Operating authorities relating to the operations of New Penn have
been issued to it by the respective regulatory agencies having
jurisdiction.  Recent legislation has greatly eased the
requirements for obtaining interstate and intrastate operating
authority.

Employees and Employee Relations

     New Penn has approximately sixteen hundred (1,600) employees
(including its officers).  Most of the hourly paid employees are
covered by contracts with the International Brotherhood of
Teamsters, Chauffeurs, Warehousemen, and Helpers of America
(Teamsters) effective April 1, 1994, through March 31, 1998.

     Most of the contracts in the trucking industry are
negotiated on an industry-wide basis for three to four year
periods and contain uniform wage rates, fringe benefits, and
other working conditions applicable to all covered motor
carriers, including competitors of New Penn, subject to local
differences established in riders to the national contracts.

     New Penn employs a sales staff of approximately sixty-five
(65) people, augmented by sales and related efforts of its four
(4) regional managers and twenty-three (23) terminal managers,
together with various other marketing and sales staff, to solicit
new business and to handle service programs with existing
customers.

Competition

     The motor carrier industry is highly competitive,
particularly as a result of deregulation of Interstate Commerce
Commission operating authority.  New Penn competes primarily with
other motor common carriers, motor contract carriers, private
transportation and railroads.  A very substantial number of motor
carriers operate within the same areas served by New Penn.  Some
of the competing carriers are larger than New Penn in terms of
tonnage handled and net worth.  Furthermore, as a result of
deregulation, even more carriers may operate in interstate and
intrastate commerce in the same geographical territory in which
New Penn is currently operating.

     New Penn believes the competitive position of a trucking
company depends upon rates as well as consistency and
dependability of service.  Price cutting in the trucking industry
has become intense.  Profitability depends upon New Penn's
ability to maximize utilization of revenue equipment and to
minimize handling costs.

                               LEBARNOLD, INC.

     Lebarnold, Inc. has two primary operating divisions: 
LebArnold (Trucking) and Arnold Logistics (Warehousing and
Related Trucking).

     Lebarnold's trucking division has 48-state authority to
serve the general public, although its basic business, that of
truckload carriage, is conducted East of the Mississippi.  The
main operating location for this division is in Camp Hill,
Pennsylvania, with another terminal located in Charlotte, North
Carolina.  Lebarnold also conducts operations from a customer's
location in Dayton, Ohio, and a leased terminal near Albany, New
York.  Most services are being performed in company-owned
equipment with company drivers, although in 1992 Lebarnold began
utilizing owner-operators to complement its fleet.

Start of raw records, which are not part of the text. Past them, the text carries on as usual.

-- ==== Sys2Proof/Machine/Base.lean ====
section
/-! DEFINITION. The named operations over the parts of the state: bytes of memory, physical addresses, labels, registers, streams,
tokens, rings, error records, HOLD regions and the lace slot. -/

namespace Sys2Proof.Machine
open Sys2Proof

/-! ### Bytes (R2, R9, R144) -/

/-- What a byte reads as: an unlisted byte reads 0 (log entry 8). Log 8: DESIGN CHOICE. -/
def memGet : List Host.Cell → Nat → Byte
  | [], _ => 0
  | (k, b) :: t, a => if k = a then b else if a < k then 0 else memGet t a

/-- One byte written, in the canonical form. Log 8: DESIGN CHOICE. -/
def memSet : List Host.Cell → Nat → Byte → List Host.Cell
  | [], a, b => if b = 0 then [] else [(a, b)]
  | (k, c) :: t, a, b =>
    if a < k then (if b = 0 then (k, c) :: t else (a, b) :: (k, c) :: t)
    else if a = k then (if b = 0 then t else (a, b) :: t)
    else (k, c) :: memSet t a b

/-- Every address of the list lies above `a`, addresses rise, and no entry reads as an unlisted byte. -/
def memWfFrom : Nat → List Host.Cell → Bool
  | _, [] => true
  | a, (k, b) :: t => a ≤ k && b != 0 && memWfFrom (k + 1) t

/-- The canonical form of a memory. Log 8: DESIGN CHOICE. -/
def Memory.wf (m : List Host.Cell) : Bool := memWfFrom 0 m

/-- `n` bytes from an address. -/
def memBytes (m : List Host.Cell) (a n : Nat) : List Byte := (List.range n).map fun i => memGet m (a + i)
/-- Bytes written from an address. -/
def memPut : List Host.Cell → Nat → List Byte → List Host.Cell
  | m, _, [] => m
  | m, a, b :: bs => memPut (memSet m a b) (a + 1) bs

/-- Peer memory, held by the full peer address (R266). -/
def peerGet (m : List (Nat × Byte)) (a : Nat) : Byte := memGet m a

/-! ### Physical addresses (R9, R266) -/

/-- The class of a physical address above device memory (R266). -/
def paClass (pa : Nat) : Nat := pa / 2 ^ 50 % 4
/-- The home die of a device byte (R9). -/
def homeDie (pa : Nat) : Nat := pa / 2 ^ 38
/-- The frame of an address. -/
def frameOf (pa : Nat) : Nat := pa / 4096
/-- The 64-byte unit or line of an address. -/
def lineOf (a : Nat) : Nat := a / 64

def deviceOk (pa : Nat) : Bool := decide (pa / 2 ^ 38 < 8) && decide (pa % 2 ^ 38 < Config.dieBytes)
/-- The device address of a peer address. -/
def peerPa (pa : Nat) : Nat := pa % 2 ^ 41
def peerModule (pa : Nat) : Nat := (pa - 2 ^ 51) / 2 ^ 41

/-- The addresses that R9 and R266 assign. -/
def assigned (s : State) (pa : Nat) : Bool :=
  match pa / 2 ^ 50 with
  | 0 => deviceOk pa
  | 1 => decide (pa % 2 ^ 50 < 2 ^ 40)
  | 2 => s.domain.isSome && s.members.contains (peerModule pa) && deviceOk (peerPa pa)
  | 3 => decide (pa % 2 ^ 50 < 8 * 65536)
  | _ => false

/-- The home slice within the die (R153). -/
def sliceOf (pa : Nat) : Nat :=
  (pa / 2 ^ 6 % 32) ^^^ (pa / 2 ^ 11 % 32) ^^^ (pa / 2 ^ 16 % 32) ^^^ (pa / 2 ^ 21 % 32) ^^^ (pa / 2 ^ 26 % 32) ^^^
    (pa / 2 ^ 31 % 32) ^^^ (pa / 2 ^ 36 % 4)
/-- The bank and the bank row of a scratchpad address (R144). -/
def scrBank (a : Nat) : Nat := (a / 64 % 32) ^^^ (a / 2048 % 32)
def scrRow (a : Nat) : Nat := a / 2048
/-- The pseudo-channel of a frame within its die (R156). -/
def channelOf (pa : Nat) : Nat :=
  let f := pa / 4096 % 2 ^ 26
  (f % 128) ^^^ (f / 2 ^ 7 % 128) ^^^ (f / 2 ^ 14 % 128) ^^^ (f / 2 ^ 21 % 32)

/-! ### Error records and the viral state (R259, R262) -/

def State.logOf (s : State) (f : Nat) : ErrLog := (s.logs.find? fun l => l.func == f).getD ⟨f, [], 0, 0, false⟩
def State.setLog (s : State) (l : ErrLog) : State := { s with logs := l :: s.logs.filter fun k => k.func != l.func }

/-- A record appended to one log: record `n` at slot `n mod 64`; a full log loses its oldest unread record (R262). -/
def ErrLog.post (l : ErrLog) (r : ErrRec) : ErrLog :=
  { l with
    recs := (l.tail % 64, r) :: l.recs.filter fun k => k.1 != l.tail % 64
    tail := l.tail + 1
    overflow := l.overflow || decide (64 ≤ l.tail - l.head) }

/-- An error record of a function: the physical function's log, and the virtual function's own (R262). A record of severity 2 puts the
module into the viral state (R259, R263). Log 56: DESIGN CHOICE. -/
def State.errRec (s : State) (code sev func unit : Nat) (d0 d1 : W64) : State :=
  let r : ErrRec := ⟨code, sev, func, unit, s.tstep, d0, d1⟩
  let s := s.setLog ((s.logOf 0).post r)
  let s := if func = 0 then s else s.setLog ((s.logOf func).post r)
  if sev = 2 then { s with viral := true } else s

/-! ### Labels (R193 to R196, R208) -/

/-- The handle of a set, if the table has it; the empty set has handle 0 (R194). -/
def State.handle? (s : State) (l : Label) : Option Nat :=
  if l = 0 then some 0 else (s.labels.find? fun e => e.2 == l).map (·.1)

/-- Whether a set has an entry, or one is free for it (R194). -/
def State.canIntern (s : State) (l : Label) : Bool :=
  (s.handle? l).isSome || decide (s.labels.length < Config.labelEntries - 1)

/-- The handles that no entry uses. -/
def State.freeHandles (s : State) : List Nat :=
  (List.range Config.labelEntries).filter fun h => h != 0 && !(s.labels.any fun e => e.1 == h)

/-- Interns a set that `canIntern` allows (R194). Log 3: DESIGN CHOICE. -/
def State.intern (s : State) (l : Label) : State :=
  if (s.handle? l).isSome then s
  else
    let fs := s.freeHandles
    { s with
      labels := (fs.getD (Config.freeHandle s.freeNo % fs.length) 1, l) :: s.labels
      freeNo := s.freeNo + 1 }

/-- The label of the frame of a device address (R203). -/
def State.tagOf (s : State) (pa : Nat) : Tag := (s.tags.find? fun t => t.frame == frameOf pa).getD ⟨frameOf pa, 0, none, false⟩
def State.frameLab (s : State) (pa : Nat) : Label := (s.tagOf pa).lab
def State.setTag (s : State) (t : Tag) : State := { s with tags := t :: s.tags.filter fun u => u.frame != t.frame }

/-- The label of the origin registered to a function; the empty label where none is (R208). -/
def State.funcLab (s : State) (f : Nat) : Label :=
  match s.origins.find? fun o => o.1 == f with
  | some o => Label.ofSlot o.2
  | none => 0

def State.hwinOf (s : State) (w : Nat) : HWin := (s.hwin.find? fun h => h.w == w).getD ⟨w, 0, false, 0⟩
/-- The host window of a host-class address. -/
def winOf (pa : Nat) : Nat := pa % 2 ^ 50 / 2 ^ 32

/-- A peer-class address of the module itself (R266). -/
def State.ownPeer (s : State) (pa : Nat) : Bool := s.domain == some (peerModule pa)
/-- The label of the frame of another module of the domain that a peer-class address names (R207, R271). Log 108: DESIGN CHOICE. -/
def State.peerLab (s : State) (pa : Nat) : Label := ((s.peerTags.find? fun t => t.1 == frameOf pa).map (·.2)).getD 0

/-- The label that a byte read at a physical address carries (R197, R277, R207, R208, R235). -/
def State.readLab (s : State) (pa : Nat) : Label :=
  match paClass pa with
  | 0 => s.frameLab pa
  | 1 => s.funcLab (s.hwinOf (winOf pa)).func
  | 2 => if s.ownPeer pa then s.frameLab (peerPa pa) else s.peerLab pa
  | _ => 0
/-- The frame of a byte is still to be zeroed for its new owner: an access that arrives waits (R206). Log 101: DEDUCED. -/
def State.awaitsZero (s : State) (pa : Nat) : Bool :=
  match paClass pa with
  | 0 => (s.tagOf pa).zeroing
  | 2 => s.ownPeer pa && (s.tagOf (peerPa pa)).zeroing
  | _ => false

/-! ### Cores and streams -/

/-- A core by its physical number. -/
def State.coreOf (s : State) (id : Nat) : Core :=
  if s.core.id = id then s.core else ((s.others.find? fun o => o.1 == id).map (·.2)).getD (Core.reset id)
def State.setCore (s : State) (k : Core) : State :=
  if s.core.id = k.id then { s with core := k }
  else { s with others := (k.id, k) :: s.others.filter fun o => o.1 != k.id }
def State.mapCore (s : State) (id : Nat) (f : Core → Core) : State := s.setCore (f (s.coreOf id))
/-- Brings a core into focus: its words and steps are those that act on `State.core`. -/
def State.focus (s : State) (id : Nat) : State :=
  if s.core.id = id then s
  else { s with core := s.coreOf id, others := (s.core.id, s.core) :: s.others.filter fun o => o.1 != id }
/-- Every core of the module that the state holds. -/
def State.cores (s : State) : List Core := s.core :: s.others.map (·.2)
def State.mapCores (s : State) (f : Core → Core) : State :=
  { s with core := f s.core, others := s.others.map fun o => (o.1, f o.2) }
/-- Runs a step of another core with that core in focus, and goes back. -/
def State.focusing (s : State) (id : Nat) (f : State → State) : State := (f (s.focus id)).focus s.core.id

     Arnold Logistics serves the assembly, distribution and
warehousing needs of its customers primarily from eight (8)
separate warehouses in four (4) operating locations with a total
capacity of approximately 2 million square feet.  These
facilities are located in Camp Hill, Mountville and Mechanics-
burg, Pennsylvania, and Fort Worth, Texas.  Arnold Logistics also
maintains approximately 300,000 square feet of warehouse in
Wilmington, North Carolina, presently leased to a third party.

     Lebarnold, Inc. has approximately seven hundred sixty (760)
employees (including its officers).

                       SILVEREAGLE TRANSPORT, INC.

     SilverEagle is a regional dry freight truckload carrier
based in Jacksonville, Florida.  Its primary customer base is in
the food industry and it has terminals located in Florida,
Georgia, North Carolina, New York and Ohio.  SilverEagle has
approximately seven hundred twenty (720) employees (including its
officers), but supplements these with owner/operators.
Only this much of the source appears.